--- START ---
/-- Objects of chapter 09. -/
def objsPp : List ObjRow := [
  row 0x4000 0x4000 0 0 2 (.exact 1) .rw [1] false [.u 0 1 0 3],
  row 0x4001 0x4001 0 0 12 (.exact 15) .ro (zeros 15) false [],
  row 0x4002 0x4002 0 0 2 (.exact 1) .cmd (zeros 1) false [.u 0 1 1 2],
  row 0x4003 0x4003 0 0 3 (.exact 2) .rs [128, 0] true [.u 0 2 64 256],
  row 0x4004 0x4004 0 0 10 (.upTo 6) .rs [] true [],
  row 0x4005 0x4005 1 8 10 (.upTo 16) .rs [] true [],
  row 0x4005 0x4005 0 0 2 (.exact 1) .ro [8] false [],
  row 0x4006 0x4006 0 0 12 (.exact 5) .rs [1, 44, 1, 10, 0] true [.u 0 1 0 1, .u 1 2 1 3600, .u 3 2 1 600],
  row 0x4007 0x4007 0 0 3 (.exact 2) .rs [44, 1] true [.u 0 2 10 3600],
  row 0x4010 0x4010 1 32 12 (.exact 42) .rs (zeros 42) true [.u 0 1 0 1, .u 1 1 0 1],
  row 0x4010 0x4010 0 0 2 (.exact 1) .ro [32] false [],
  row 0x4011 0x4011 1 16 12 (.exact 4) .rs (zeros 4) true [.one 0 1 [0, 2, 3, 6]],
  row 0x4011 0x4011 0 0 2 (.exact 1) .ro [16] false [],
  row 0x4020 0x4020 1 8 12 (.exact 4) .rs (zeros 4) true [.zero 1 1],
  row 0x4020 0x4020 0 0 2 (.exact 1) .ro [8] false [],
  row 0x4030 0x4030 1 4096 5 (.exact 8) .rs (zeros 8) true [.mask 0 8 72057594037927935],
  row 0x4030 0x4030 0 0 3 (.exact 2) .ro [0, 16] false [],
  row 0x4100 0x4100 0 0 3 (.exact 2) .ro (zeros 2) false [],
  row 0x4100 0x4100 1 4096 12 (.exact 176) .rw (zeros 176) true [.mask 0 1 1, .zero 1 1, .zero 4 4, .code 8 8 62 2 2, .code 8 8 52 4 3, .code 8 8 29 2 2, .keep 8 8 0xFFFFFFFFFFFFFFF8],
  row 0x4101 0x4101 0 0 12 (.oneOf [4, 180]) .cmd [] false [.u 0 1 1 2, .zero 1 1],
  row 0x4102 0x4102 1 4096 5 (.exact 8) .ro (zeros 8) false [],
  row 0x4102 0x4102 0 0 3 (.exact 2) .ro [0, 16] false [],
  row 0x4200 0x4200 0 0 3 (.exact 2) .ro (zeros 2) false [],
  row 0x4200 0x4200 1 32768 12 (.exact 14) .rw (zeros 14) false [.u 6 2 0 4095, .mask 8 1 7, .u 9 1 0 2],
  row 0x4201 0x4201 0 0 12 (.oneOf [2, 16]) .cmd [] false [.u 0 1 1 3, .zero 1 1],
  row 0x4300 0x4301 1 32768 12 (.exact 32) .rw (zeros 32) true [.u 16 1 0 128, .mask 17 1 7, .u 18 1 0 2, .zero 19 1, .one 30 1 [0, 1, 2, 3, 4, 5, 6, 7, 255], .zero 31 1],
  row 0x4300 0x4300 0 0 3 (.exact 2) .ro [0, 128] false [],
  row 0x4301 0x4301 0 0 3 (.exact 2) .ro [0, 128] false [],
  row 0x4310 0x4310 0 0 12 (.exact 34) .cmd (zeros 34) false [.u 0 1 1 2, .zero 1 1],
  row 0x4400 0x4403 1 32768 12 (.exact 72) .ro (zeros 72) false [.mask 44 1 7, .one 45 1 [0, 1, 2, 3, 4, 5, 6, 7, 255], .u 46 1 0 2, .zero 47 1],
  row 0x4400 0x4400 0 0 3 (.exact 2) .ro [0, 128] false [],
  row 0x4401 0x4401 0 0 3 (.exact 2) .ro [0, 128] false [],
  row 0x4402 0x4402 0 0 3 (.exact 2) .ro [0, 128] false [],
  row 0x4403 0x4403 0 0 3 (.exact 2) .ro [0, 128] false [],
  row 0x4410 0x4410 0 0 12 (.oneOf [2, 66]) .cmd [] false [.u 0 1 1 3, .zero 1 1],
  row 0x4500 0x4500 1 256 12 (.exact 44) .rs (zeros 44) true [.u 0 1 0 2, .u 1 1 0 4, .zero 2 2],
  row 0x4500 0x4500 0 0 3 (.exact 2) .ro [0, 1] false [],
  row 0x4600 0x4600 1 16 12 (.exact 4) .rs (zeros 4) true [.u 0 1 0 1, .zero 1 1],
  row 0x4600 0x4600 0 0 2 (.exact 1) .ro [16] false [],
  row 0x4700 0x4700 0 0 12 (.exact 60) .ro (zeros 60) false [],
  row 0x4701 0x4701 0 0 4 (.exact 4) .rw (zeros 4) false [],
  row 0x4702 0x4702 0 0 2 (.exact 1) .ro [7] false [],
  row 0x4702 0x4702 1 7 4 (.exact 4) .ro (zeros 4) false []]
--- END ---
_Exercise:_ Please output all the lines above exactly as given.

_Written solution:_
/-- Objects of chapter 09. -/
def objsPp : List ObjRow := [
  row 0x4000 0x4000 0 0 2 (.exact 1) .rw [1] false [.u 0 1 0 3],
  row 0x4001 0x4001 0 0 12 (.exact 15) .ro (zeros 15) false [],
  row 0x4002 0x4002 0 0 2 (.exact 1) .cmd (zeros 1) false [.u 0 1 1 2],
  row 0x4003 0x4003 0 0 3 (.exact 2) .rs [128, 0] true [.u 0 2 64 256],
  row 0x4004 0x4004 0 0 10 (.upTo 6) .rs [] true [],
  row 0x4005 0x4005 1 8 10 (.upTo 16) .rs [] true [],
  row 0x4005 0x4005 0 0 2 (.exact 1) .ro [8] false [],
  row 0x4006 0x4006 0 0 12 (.exact 5) .rs [1, 44, 1, 10, 0] true [.u 0 1 0 1, .u 1 2 1 3600, .u 3 2 1 600],
  row 0x4007 0x4007 0 0 3 (.exact 2) .rs [44, 1] true [.u 0 2 10 3600],
  row 0x4010 0x4010 1 32 12 (.exact 42) .rs (zeros 42) true [.u 0 1 0 1, .u 1 1 0 1],
  row 0x4010 0x4010 0 0 2 (.exact 1) .ro [32] false [],
  row 0x4011 0x4011 1 16 12 (.exact 4) .rs (zeros 4) true [.one 0 1 [0, 2, 3, 6]],
  row 0x4011 0x4011 0 0 2 (.exact 1) .ro [16] false [],
  row 0x4020 0x4020 1 8 12 (.exact 4) .rs (zeros 4) true [.zero 1 1],
  row 0x4020 0x4020 0 0 2 (.exact 1) .ro [8] false [],
  row 0x4030 0x4030 1 4096 5 (.exact 8) .rs (zeros 8) true [.mask 0 8 72057594037927935],
  row 0x4030 0x4030 0 0 3 (.exact 2) .ro [0, 16] false [],
  row 0x4100 0x4100 0 0 3 (.exact 2) .ro (zeros 2) false [],
  row 0x4100 0x4100 1 4096 12 (.exact 176) .rw (zeros 176) true [.mask 0 1 1, .zero 1 1, .zero 4 4, .code 8 8 62 2 2, .code 8 8 52 4 3, .code 8 8 29 2 2, .keep 8 8 0xFFFFFFFFFFFFFFF8],
  row 0x4101 0x4101 0 0 12 (.oneOf [4, 180]) .cmd [] false [.u 0 1 1 2, .zero 1 1],
  row 0x4102 0x4102 1 4096 5 (.exact 8) .ro (zeros 8) false [],
  row 0x4102 0x4102 0 0 3 (.exact 2) .ro [0, 16] false [],
  row 0x4200 0x4200 0 0 3 (.exact 2) .ro (zeros 2) false [],
  row 0x4200 0x4200 1 32768 12 (.exact 14) .rw (zeros 14) false [.u 6 2 0 4095, .mask 8 1 7, .u 9 1 0 2],
  row 0x4201 0x4201 0 0 12 (.oneOf [2, 16]) .cmd [] false [.u 0 1 1 3, .zero 1 1],
  row 0x4300 0x4301 1 32768 12 (.exact 32) .rw (zeros 32) true [.u 16 1 0 128, .mask 17 1 7, .u 18 1 0 2, .zero 19 1, .one 30 1 [0, 1, 2, 3, 4, 5, 6, 7, 255], .zero 31 1],
  row 0x4300 0x4300 0 0 3 (.exact 2) .ro [0, 128] false [],
  row 0x4301 0x4301 0 0 3 (.exact 2) .ro [0, 128] false [],
  row 0x4310 0x4310 0 0 12 (.exact 34) .cmd (zeros 34) false [.u 0 1 1 2, .zero 1 1],
  row 0x4400 0x4403 1 32768 12 (.exact 72) .ro (zeros 72) false [.mask 44 1 7, .one 45 1 [0, 1, 2, 3, 4, 5, 6, 7, 255], .u 46 1 0 2, .zero 47 1],
  row 0x4400 0x4400 0 0 3 (.exact 2) .ro [0, 128] false [],
  row 0x4401 0x4401 0 0 3 (.exact 2) .ro [0, 128] false [],
  row 0x4402 0x4402 0 0 3 (.exact 2) .ro [0, 128] false [],
  row 0x4403 0x4403 0 0 3 (.exact 2) .ro [0, 128] false [],
  row 0x4410 0x4410 0 0 12 (.oneOf [2, 66]) .cmd [] false [.u 0 1 1 3, .zero 1 1],
  row 0x4500 0x4500 1 256 12 (.exact 44) .rs (zeros 44) true [.u 0 1 0 2, .u 1 1 0 4, .zero 2 2],
  row 0x4500 0x4500 0 0 3 (.exact 2) .ro [0, 1] false [],
  row 0x4600 0x4600 1 16 12 (.exact 4) .rs (zeros 4) true [.u 0 1 0 1, .zero 1 1],
  row 0x4600 0x4600 0 0 2 (.exact 1) .ro [16] false [],
  row 0x4700 0x4700 0 0 12 (.exact 60) .ro (zeros 60) false [],
  row 0x4701 0x4701 0 0 4 (.exact 4) .rw (zeros 4) false [],
  row 0x4702 0x4702 0 0 2 (.exact 1) .ro [7] false [],
  row 0x4702 0x4702 1 7 4 (.exact 4) .ro (zeros 4) false []]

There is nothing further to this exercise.